Une chaîne n’est pas plus solide que son maillon le plus faible. Record battu, trophée peu enviable. Blockaid a vérifié 212 incidents de sécurité sur les six premiers mois de 2026, davantage que sur l’ensemble de l’année 2025, pour un butin cumulé supérieur à 1,1 milliard de dollars.

La sécurité crypto vit son semestre le plus attaqué jamais recensé, en nombre d’incidents s’entend, pas en montants dérobés. Car en valeur, la facture recule : 2,58 milliards de dollars s’étaient évaporés en 2025, dont 1,5 milliard sur le seul piratage de Bybit. Les attaquants frappent donc plus souvent, mais repartent avec moins à chaque coup.

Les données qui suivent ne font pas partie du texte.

/-- Rule #1.1 and #1.2: a missing direction takes the other one's value (R356; for binding table indices R354). -/
def fillMissing {α : Type} (l0 l1 : Option α) : Option (α × α) :=
  match l0, l1 with
  | some a, some b => some (a, b)
  | some a, none => some (a, a)
  | none, some b => some (b, b)
  | none, none => none

/-- What a prediction has of two lists' values. -/
def Pred.select {α : Type} (p : Pred) (l0 l1 : α) : Option α × Option α :=
  match p with
  | .l0 => (some l0, none)
  | .l1 => (none, some l1)
  | .bi => (some l0, some l1)

/-- The pair of 8x8 block `i` of a macroblock in one or two partitions, from each partition's L0 and L1 values: the
replication of vectors (R356) and of binding table indices, forward and backward (R354). -/
def blockPair {α : Type} (s : Shape) (first second : α × α) (i : Nat) : Option (α × α) :=
  match s with
  | .whole p => fillMissing (p.select first.1 first.2).1 (p.select first.1 first.2).2
  | .rows p q =>
    if inFirst false i then fillMissing (p.select first.1 first.2).1 (p.select first.1 first.2).2
    else fillMissing (q.select second.1 second.2).1 (q.select second.1 second.2).2
  | .columns p q =>
    if inFirst true i then fillMissing (p.select first.1 first.2).1 (p.select first.1 first.2).2
    else fillMissing (q.select second.1 second.2).1 (q.select second.1 second.2).2
  | .eights => none

/-- The vector of 4x4 block `j` (0..3) of an 8x8 block, from the vectors of its sub-partitions in order: one for 8x8, by
rows for 8x4, by columns for 4x8, its own for 4x4 (R356). -/
def subBlockOf {α : Type} (shape : Nat) (parts : List α) (j : Nat) : Option α :=
  if shape = 0 then parts[0]?
  else if shape = 1 then parts[j / 2]?
  else if shape = 2 then parts[j % 2]?
  else if shape = 3 then parts[j]?
  else none

/-- The forward and backward value of an 8x8 block of BP_8x8, from the values its vectors have in each direction: the
first found in each, a missing direction filled from the other: binding table indices (R354), implicit weights (R359). -/
def searchPair {α : Type} (l0 l1 : List (Option α)) : Option (α × α) :=
  fillMissing (l0.findSome? id) (l1.findSome? id)

/-- The pair of 8x8 block `i`: of one or two partitions from `first` and `second`, of BP_8x8 from what the vectors of the
block have. The eight binding table indices (R354), and in the same manner the implicit weights of MvSize 8, 16 and 32
(R359). -/
def replicatedPair {α : Type} (mbType : Nat) (first second : α × α)
    (eights : Nat → List (Option α) × List (Option α)) (i : Nat) : Option (α × α) :=
  match interShape mbType with
  | none => none
  | some .eights => searchPair (eights i).1 (eights i).2
  | some s => blockPair s first second i

/-! ### Weights and offsets (R358, R359) -/

/-- A weight and its offset (R358). -/
structure WeightOffset where
  offset : BitVec 8
  weight : BitVec 8
deriving DecidableEq, Repr

/-- The offset byte above the weight byte of a 16-bit field (R358). -/
def weightOffsetOf (w : BitVec 16) : WeightOffset := ⟨w.extractLsb' 8 8, w.extractLsb' 0 8⟩

/-- The plane a weight is for. -/
inductive Plane where
  | y
  | cb
  | cr
deriving DecidableEq, Repr

/-- A plane's DWord among the four of an 8x8 block (R358, R359). -/
def Plane.dword : Plane → Nat
  | .y => 0
  | .cb => 1
  | .cr => 2

/-- The 16-bit field of 8x8 block `b`, a plane and a direction: bits 31:16 are L1, bits 15:0 L0. A block beyond the W/O
count is n/a: MvSize 2 has block 0 alone, MvSize 0 none (R358, R359). -/
def weightField (block : List DWord) (size b : Nat) (c : Plane) (l1 : Bool) : Option (BitVec 16) :=
  if b < woCount size then some (bits (dw block (4 * b + c.dword)) (if l1 then 16 else 0) 16) else none

/-- DWord 4b + 3 of every block is zero. The nibble of DWord 4b + 3 is tagged [DevILK] alone: MBZ on this device
(R358, R359). -/
def weightBlockMbz (block : List DWord) (size : Nat) : Bool :=
  (List.range (woCount size)).all fun b => dw block (4 * b + 3) == 0

/-- An explicit weight and offset from the weight-offset block (R358). -/
def explicitWeight (block : List DWord) (size b : Nat) (c : Plane) (l1 : Bool) : Option WeightOffset :=
  (weightField block size b c l1).map weightOffsetOf

/-- An implicit weight, 9 bits sign extended into 16; its offset is zero (R359). -/
def implicitWeight (block : List DWord) (size b : Nat) (c : Plane) (l1 : Bool) : Option Int :=
  (weightField block size b c l1).map BitVec.toInt

/-- What a weight-offset block holds. -/
inductive Weight where
  | explicit (w : WeightOffset)
  | implicit (w : Int)
deriving DecidableEq, Repr

/-- WeightedBiPredFlag selects the layout: binary 10 the implicit weights, every other value the explicit ones
(R358, R359). -/
def weightOf (weightedBiPredFlag : BitVec 2) (block : List DWord) (size b : Nat) (c : Plane) (l1 : Bool) : Option Weight :=
  if weightedBiPredFlag = 0b10 then (implicitWeight block size b c l1).map .implicit
  else (explicitWeight block size b c l1).map .explicit

/-- The implicit weights of a macroblock of MvSize 2, L0 and L1 (R359). -/
def implicitPair {α : Type} (mbType : Nat) (l0 l1 : α) : Option (α × α) :=
  match interShape mbType with
  | some (.whole p) => fillMissing (p.select l0 l1).1 (p.select l0 l1).2
  | _ => none

/-! ### Residual data (R360, R372) -/

/-- One non-zero coefficient (R360). -/
structure Coefficient where
  value : BitVec 16
  index : BitVec 6
  /-- Last of its transform block. -/
  eob   : Bool
deriving DecidableEq, Repr

/-- A coefficient from its DWord; bits 15:7 are MBZ (R360). That its value may be 0 in every block, which R363 says of the
intra-coded blocks of VC1 alone, is the model's choice (log 55). -/
def coefficientOf (w : DWord) : Option Coefficient :=
  if mbz w 7 9 then some ⟨bits w 16 16, bits w 1 6, flag w 0⟩ else none

/-- The DWord of a coefficient (R360). -/
def coefficientDWord (c : Coefficient) : DWord := c.value ++ 0#9 ++ c.index ++ bit c.eob

/-- The index of a place in a transform block of some width (R360). -/
def coefficientIndex (width row column : Nat) : Nat := row * width + column

/-- The 8x8 blocks of a macroblock (R360). -/
inductive ResidualBlock where
  | y0
  | y1
  | y2
  | y3
  | cb4
  | cr5
deriving DecidableEq, Repr

/-- The order of the blocks in the data (R360). -/
def blockSequence : List ResidualBlock := [.y0, .y1, .y2, .y3, .cb4, .cr5]

/-- How an 8x8 block is divided into transform blocks: whole or 4x4 in AVC (R360), four ways in VC1 (R366). -/
inductive Division where
  /-- Single 8x8 block. -/
  | one8x8
  | two8x4
  | two4x8
  | four4x4
deriving DecidableEq, Repr

/-- The number of transform blocks (R360, R366). -/
def Division.count : Division → Nat
  | .one8x8 => 1
  | .two8x4 => 2
  | .two4x8 => 2
  | .four4x4 => 4

/-- Width and height of a transform block (R360, R366). -/
def Division.size : Division → Nat × Nat
  | .one8x8 => (8, 8)
  | .two8x4 => (8, 4)
  | .two4x8 => (4, 8)
  | .four4x4 => (4, 4)

/-- An index is in its valid range, which depends on the size of the transform block (R360). -/
def Division.indexFits (d : Division) (c : Coefficient) : Bool := decide (c.index.toNat < d.size.1 * d.size.2)

/-- The coefficients of each transform block: a block ends with the coefficient whose EOB is set. `none`: a DWord with MBZ
bits set, or data that ends inside a block (R360, R372). -/
def transformBlocks : List DWord → Option (List (List Coefficient))
  | [] => some []
  | w :: rest =>
    match coefficientOf w, transformBlocks rest with
    | some c, some blocks =>
      if c.eob then some ([c] :: blocks)
      else
        match blocks with
        | [] => none
        | b :: more => some ((c :: b) :: more)
    | _, _ => none

/-- The transform blocks that have data, in the order of the data: the 8x8 blocks in their sequence, within each its
subblocks in order (R360). -/
def transformSequence (division : ResidualBlock → Division) (present : ResidualBlock → Nat → Bool) :
    List (ResidualBlock × Nat) :=
  blockSequence.flatMap fun b => ((List.range (division b).count).filter (present b)).map fun n => (b, n)

/-- The residual data of a macroblock: each transform block that is present, with its coefficients. -/
abbrev Residual := List ((ResidualBlock × Nat) × List Coefficient)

Les points clés de cet article :

  • Blockaid a vérifié un nombre record de 212 incidents de sécurité au premier semestre 2026, surpassant le total de 2025, mais avec un butin moindre de plus de 1 milliard de dollars.
  • Environ 55 % des vols ont été attribués à des acteurs nord-coréens, ciblant principalement Drift et KelpDAO, sans exploiter de failles de smart contract.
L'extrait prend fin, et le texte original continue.